** DATA RECORDS follows **
-- ==== Sys2Proof/Tests/Slice0.lean ====
section
/-! SUPPORT. Tests: ill-formed words and parameters are refused, the spec's words decode, the spec's vectors
(95_test_vectors.md) hold, and the hypotheses of every statement of the obligations are met by a state. -/

namespace Sys2Proof.Machine.Tests

/-! One test after another: each kernel evaluation would else hold a thread of its own while it waits for those before it. -/
set_option Elab.async false

/-! ### Small states -/

/-- "From idle" of 95_test_vectors.md, with the two memory sizes. -/
def idle (capIn capOut : Nat) : State := { State.reset with seq := .idle, capIn := capIn, capOut := capOut }

/-- Input bytes in place. -/
def load (bs : List Byte) (s : State) : State :=
  { s with inLen := BitVec.ofNat 32 bs.length, inMem := Memory.writeBytes s.inMem 0 bs }

/-- The state an instruction leaves, if it answers one. -/
def next? : Host.Outcome State Fault Refusal → Option State
  | .next t => some t
  | .fault _ => none
  | .refused _ => none

/-- What the command `i` leaves when the host writes its word and the Core completes it. -/
def run (i : Instr) (s : State) : State := (next? (exec i (s.accept (encodeWord i)))).getD s

/-- The tree of `FREQ` in place (R127). -/
def withTree (s : State) : State :=
  match treeOf s.freq with
  | .ok t => s.installTree t.nodes t.nsym t.root t.nnodes
  | .error _ => s

/-- The codes of the tree in place (R141). -/
def withCodes (s : State) : State := s.installCodes (codesOf s.nodes s.root).len (codesOf s.nodes s.root).bits

/-- A table with these entries, the others `z`. -/
def entries {α : Type} (z : α) (l : List (Byte × α)) : Vector α 256 :=
  l.foldl (fun t e => tableSet t e.1 e.2) (Vector.replicate 256 z)

def abracadabra : List Byte := [0x61, 0x62, 0x72, 0x61, 0x63, 0x61, 0x64, 0x61, 0x62, 0x72, 0x61]
def aaaa : List Byte := [0x61, 0x61, 0x61, 0x61]

def demo : State := idle 64 64

/-- The tree of V-TB-1, written out. -/
def abraNodes : List Node :=
  [leafNode 0x61 5#32, leafNode 0x62 2#32, leafNode 0x63 1#32, leafNode 0x64 1#32, leafNode 0x72 2#32,
    ⟨.internal, 2#40, 0#9, 2#9, 3#9⟩, ⟨.internal, 4#40, 0#9, 1#9, 4#9⟩, ⟨.internal, 6#40, 0#9, 5#9, 6#9⟩,
    ⟨.internal, 11#40, 0#9, 0#9, 7#9⟩]

/-- After FREQ_COUNT, BUILD_TREE and GEN_CODES on "abracadabra": V-FC-1, V-TB-1, V-GC-1. -/
@[irreducible] def abra : State :=
  { load abracadabra demo with
    freq := entries 0#32 [(0x61#8, 5#32), (0x62#8, 2#32), (0x63#8, 1#32), (0x64#8, 1#32), (0x72#8, 2#32)]
    nodes := nodeMemory abraNodes, nsym := 5#9, root := 8#9, nnodes := 9#10
    codeLen := entries 0#9 [(0x61#8, 1#9), (0x63#8, 3#9), (0x64#8, 3#9), (0x62#8, 3#9), (0x72#8, 3#9)]
    codeBits := entries 0#256 [(0x61#8, leftAligned [false]), (0x63#8, leftAligned [true, false, false]),
      (0x64#8, leftAligned [true, false, true]), (0x62#8, leftAligned [true, true, false]),
      (0x72#8, leftAligned [true, true, true])]
    treeValid := true, codesValid := true }

/-- The tree of V-TB-2 and the code table of V-GC-2, written out. -/
def oneNodes : List Node := [leafNode 0x61 4#32, sentinelNode, ⟨.internal, 4#40, 0#9, 1#9, 0#9⟩]

/-- After FREQ_COUNT, BUILD_TREE and GEN_CODES on "aaaa". -/
@[irreducible] def one : State :=
  { load aaaa demo with
    freq := entries 0#32 [(0x61#8, 4#32)]
    nodes := nodeMemory oneNodes, nsym := 1#9, root := 2#9, nnodes := 3#10
    codeLen := entries 0#9 [(0x61#8, 1#9)]
    codeBits := entries 0#256 [(0x61#8, leftAligned [true])]
    treeValid := true, codesValid := true }

/-- After FREQ_COUNT, BUILD_TREE and GEN_CODES on the empty input. -/
@[irreducible] def empty : State := { demo with nodes := nodeMemory [], treeValid := true, codesValid := true }

/-- The outputs a vector of section 2.5 or 2.6 names: STATUS, ERR_INFO, OUT_LEN, TOTAL_BITS, PAD. -/
def results (s : State) : Word × Word × Word × Word × BitVec 3 := (s.statusWord, s.errInfo, s.outLen, s.totalBits, s.pad)

/-- The first `n` bytes of OUT_MEM that have been written. -/
def out (n : Nat) (s : State) : List (Option Byte) := (List.range n).map (Memory.get? s.outMem)

/-! ### Well-formedness: an ill-formed term for each check -/

/-- R81: `RSVD` must be 0. -/
theorem test_wf_rsvd : legalWord 0x00000010#32 = false ∧ legalWord 0x80000003#32 = false := by decide

/-- R81: `OP` 7 is reserved, `OP` 6 is not. -/
theorem test_wf_op : legalWord 0x00000007#32 = false ∧ legalWord 0x00000006#32 = true := by decide

/-- R8: sizes 0, 6 and 2^20 + 4 are refused, 4 and 2^20 are legal. -/
theorem test_wf_memBytes :
    legalMemBytes 0 = false ∧ legalMemBytes 6 = false ∧ legalMemBytes 1048580 = false ∧ legalMemBytes 4 = true ∧
      legalMemBytes 1048576 = true := by decide

/-- R90: `load_in` needs `L <= IN_MEM_BYTES`. -/
theorem test_wf_loadIn : loadInOk 4 abracadabra = false ∧ loadInOk 4 aaaa = true := by decide

/-- The canonical form refuses an unsorted list and a repeated address. -/
theorem test_wf_memory : ¬ Memory.wf [(1, 0#8), (0, 0#8)] ∧ ¬ Memory.wf [(1, 0#8), (1, 0#8)] ∧ ¬ Memory.below [(4, 0#8)] 4 := by
  decide

/-! ### Decoding: words written out from R80 and R81 (`RSVD` 28 zeros, then the opcode's four bits) -/

theorem test_decode_nop : decodeWord 0b0000000000000000000000000000_0000#32 = .ok .nop := by decide
theorem test_decode_freqCount : decodeWord 0b0000000000000000000000000000_0001#32 = .ok .freqCount := by decide
theorem test_decode_buildTree : decodeWord 0b0000000000000000000000000000_0010#32 = .ok .buildTree := by decide
theorem test_decode_genCodes : decodeWord 0b0000000000000000000000000000_0011#32 = .ok .genCodes := by decide
theorem test_decode_encode : decodeWord 0b0000000000000000000000000000_0100#32 = .ok .encode := by decide
theorem test_decode_decode : decodeWord 0b0000000000000000000000000000_0101#32 = .ok .decode := by decide
theorem test_decode_clear : decodeWord 0b0000000000000000000000000000_0110#32 = .ok .clear := by decide

/-- R85: the two kinds of illegal word. -/
theorem test_decode_illegal :
    decodeWord 0b0000000000000000000000000000_0111#32 = .error .reservedOpcode ∧
      decodeWord 0b0000000000000000000000000001_0011#32 = .error .reservedBitsSet := by decide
** End of DATA RECORDS **
Take the listing above and repeat exactly the lines from the one containing "one : State" through the one containing "must be 0. -/", both included.

@[irreducible] def one : State :=
  { load aaaa demo with
    freq := entries 0#32 [(0x61#8, 4#32)]
    nodes := nodeMemory oneNodes, nsym := 1#9, root := 2#9, nnodes := 3#10
    codeLen := entries 0#9 [(0x61#8, 1#9)]
    codeBits := entries 0#256 [(0x61#8, leftAligned [true])]
    treeValid := true, codesValid := true }

/-- After FREQ_COUNT, BUILD_TREE and GEN_CODES on the empty input. -/
@[irreducible] def empty : State := { demo with nodes := nodeMemory [], treeValid := true, codesValid := true }

/-- The outputs a vector of section 2.5 or 2.6 names: STATUS, ERR_INFO, OUT_LEN, TOTAL_BITS, PAD. -/
def results (s : State) : Word × Word × Word × Word × BitVec 3 := (s.statusWord, s.errInfo, s.outLen, s.totalBits, s.pad)

/-- The first `n` bytes of OUT_MEM that have been written. -/
def out (n : Nat) (s : State) : List (Option Byte) := (List.range n).map (Memory.get? s.outMem)

/-! ### Well-formedness: an ill-formed term for each check -/

/-- R81: `RSVD` must be 0. -/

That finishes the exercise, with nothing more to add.